Work item:
In the entries below, find the lines with the word "simp" and copy them.

[Dataset items]
************
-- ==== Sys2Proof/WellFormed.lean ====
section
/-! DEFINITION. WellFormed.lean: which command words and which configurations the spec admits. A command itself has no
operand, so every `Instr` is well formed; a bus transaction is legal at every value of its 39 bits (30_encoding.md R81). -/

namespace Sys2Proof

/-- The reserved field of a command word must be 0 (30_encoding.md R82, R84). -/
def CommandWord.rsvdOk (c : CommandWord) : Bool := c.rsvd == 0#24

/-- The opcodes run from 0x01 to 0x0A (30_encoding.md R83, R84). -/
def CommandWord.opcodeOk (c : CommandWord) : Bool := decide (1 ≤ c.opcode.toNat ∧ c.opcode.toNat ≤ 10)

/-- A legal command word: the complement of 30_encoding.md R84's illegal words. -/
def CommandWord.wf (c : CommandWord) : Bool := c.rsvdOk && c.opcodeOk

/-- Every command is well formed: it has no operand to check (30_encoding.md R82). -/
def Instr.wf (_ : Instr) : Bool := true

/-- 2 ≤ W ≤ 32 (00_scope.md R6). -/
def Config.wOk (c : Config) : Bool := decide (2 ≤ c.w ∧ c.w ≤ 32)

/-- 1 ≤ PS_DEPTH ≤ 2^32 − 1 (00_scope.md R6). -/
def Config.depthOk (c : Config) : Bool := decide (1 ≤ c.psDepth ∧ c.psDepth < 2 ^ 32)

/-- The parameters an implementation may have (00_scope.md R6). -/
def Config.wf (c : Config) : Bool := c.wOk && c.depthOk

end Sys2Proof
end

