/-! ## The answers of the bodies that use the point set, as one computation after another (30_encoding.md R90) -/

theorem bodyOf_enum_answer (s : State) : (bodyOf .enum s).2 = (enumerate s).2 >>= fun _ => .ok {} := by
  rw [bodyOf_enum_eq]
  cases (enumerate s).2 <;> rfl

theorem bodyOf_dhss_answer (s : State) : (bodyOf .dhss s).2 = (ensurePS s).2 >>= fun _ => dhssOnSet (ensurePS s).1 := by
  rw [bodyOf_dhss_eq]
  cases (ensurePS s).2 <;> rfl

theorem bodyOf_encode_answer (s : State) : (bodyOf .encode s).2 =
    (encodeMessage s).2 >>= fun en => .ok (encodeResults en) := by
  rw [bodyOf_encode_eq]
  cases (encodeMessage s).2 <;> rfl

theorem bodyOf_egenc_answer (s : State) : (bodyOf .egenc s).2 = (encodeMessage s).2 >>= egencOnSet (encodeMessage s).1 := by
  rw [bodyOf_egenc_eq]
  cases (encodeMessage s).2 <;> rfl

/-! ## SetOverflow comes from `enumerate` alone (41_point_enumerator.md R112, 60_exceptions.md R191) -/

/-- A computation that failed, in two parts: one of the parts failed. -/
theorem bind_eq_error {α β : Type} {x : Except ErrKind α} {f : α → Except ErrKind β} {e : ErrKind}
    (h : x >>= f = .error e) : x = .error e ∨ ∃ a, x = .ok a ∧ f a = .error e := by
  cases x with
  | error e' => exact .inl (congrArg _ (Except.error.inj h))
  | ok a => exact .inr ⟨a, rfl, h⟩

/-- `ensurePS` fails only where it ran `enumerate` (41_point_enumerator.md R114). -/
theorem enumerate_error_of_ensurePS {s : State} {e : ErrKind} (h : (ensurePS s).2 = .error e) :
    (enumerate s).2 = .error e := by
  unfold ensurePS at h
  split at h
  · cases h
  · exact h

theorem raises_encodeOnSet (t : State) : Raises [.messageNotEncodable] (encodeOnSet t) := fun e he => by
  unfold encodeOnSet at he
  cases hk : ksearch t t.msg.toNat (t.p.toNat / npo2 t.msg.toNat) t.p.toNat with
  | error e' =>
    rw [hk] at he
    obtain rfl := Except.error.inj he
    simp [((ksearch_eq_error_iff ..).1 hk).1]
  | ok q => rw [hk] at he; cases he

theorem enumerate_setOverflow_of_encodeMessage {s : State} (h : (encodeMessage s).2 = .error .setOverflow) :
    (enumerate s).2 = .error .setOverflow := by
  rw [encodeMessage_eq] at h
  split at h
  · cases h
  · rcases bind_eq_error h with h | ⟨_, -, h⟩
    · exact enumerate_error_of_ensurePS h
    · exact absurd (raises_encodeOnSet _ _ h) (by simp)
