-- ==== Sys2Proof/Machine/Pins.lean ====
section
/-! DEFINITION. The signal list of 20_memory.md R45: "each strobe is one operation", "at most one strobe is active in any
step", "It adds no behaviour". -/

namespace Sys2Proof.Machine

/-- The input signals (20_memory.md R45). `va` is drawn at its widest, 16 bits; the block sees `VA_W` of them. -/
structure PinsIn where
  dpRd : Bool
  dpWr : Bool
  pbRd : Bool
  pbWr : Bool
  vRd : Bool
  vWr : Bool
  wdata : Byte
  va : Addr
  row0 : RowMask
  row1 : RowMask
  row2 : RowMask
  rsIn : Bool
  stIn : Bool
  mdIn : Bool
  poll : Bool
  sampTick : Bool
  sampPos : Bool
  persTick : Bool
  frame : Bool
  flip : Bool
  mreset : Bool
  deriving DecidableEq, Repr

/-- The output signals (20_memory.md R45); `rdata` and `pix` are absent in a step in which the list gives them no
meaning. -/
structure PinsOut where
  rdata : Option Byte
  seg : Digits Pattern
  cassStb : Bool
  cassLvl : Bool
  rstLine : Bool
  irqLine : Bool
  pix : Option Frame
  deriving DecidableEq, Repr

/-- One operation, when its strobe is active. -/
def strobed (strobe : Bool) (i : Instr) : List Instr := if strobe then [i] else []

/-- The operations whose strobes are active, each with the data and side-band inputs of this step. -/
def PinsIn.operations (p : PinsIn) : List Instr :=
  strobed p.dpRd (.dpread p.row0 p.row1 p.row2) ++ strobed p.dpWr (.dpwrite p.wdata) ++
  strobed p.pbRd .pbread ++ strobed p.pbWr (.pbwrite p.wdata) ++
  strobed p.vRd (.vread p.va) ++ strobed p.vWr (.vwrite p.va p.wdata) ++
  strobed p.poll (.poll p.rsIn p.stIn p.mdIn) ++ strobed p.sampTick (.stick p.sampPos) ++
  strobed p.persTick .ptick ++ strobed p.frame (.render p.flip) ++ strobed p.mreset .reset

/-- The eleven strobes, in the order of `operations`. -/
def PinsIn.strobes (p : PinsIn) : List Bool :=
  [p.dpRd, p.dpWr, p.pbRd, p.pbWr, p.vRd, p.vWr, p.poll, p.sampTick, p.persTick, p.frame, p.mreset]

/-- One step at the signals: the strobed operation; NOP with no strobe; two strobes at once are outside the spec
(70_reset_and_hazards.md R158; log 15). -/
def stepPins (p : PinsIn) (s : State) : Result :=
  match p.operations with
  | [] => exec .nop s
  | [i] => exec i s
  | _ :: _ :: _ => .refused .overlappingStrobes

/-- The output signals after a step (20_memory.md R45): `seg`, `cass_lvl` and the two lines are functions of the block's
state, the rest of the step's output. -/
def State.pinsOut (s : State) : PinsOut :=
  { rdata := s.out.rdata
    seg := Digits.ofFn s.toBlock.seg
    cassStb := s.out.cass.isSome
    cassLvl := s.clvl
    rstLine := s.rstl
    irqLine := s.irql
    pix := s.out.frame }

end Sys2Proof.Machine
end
************
Problem solution:
    simp [((ksearch_eq_error_iff ..).1 hk).1]
    · exact absurd (raises_encodeOnSet _ _ h) (by simp)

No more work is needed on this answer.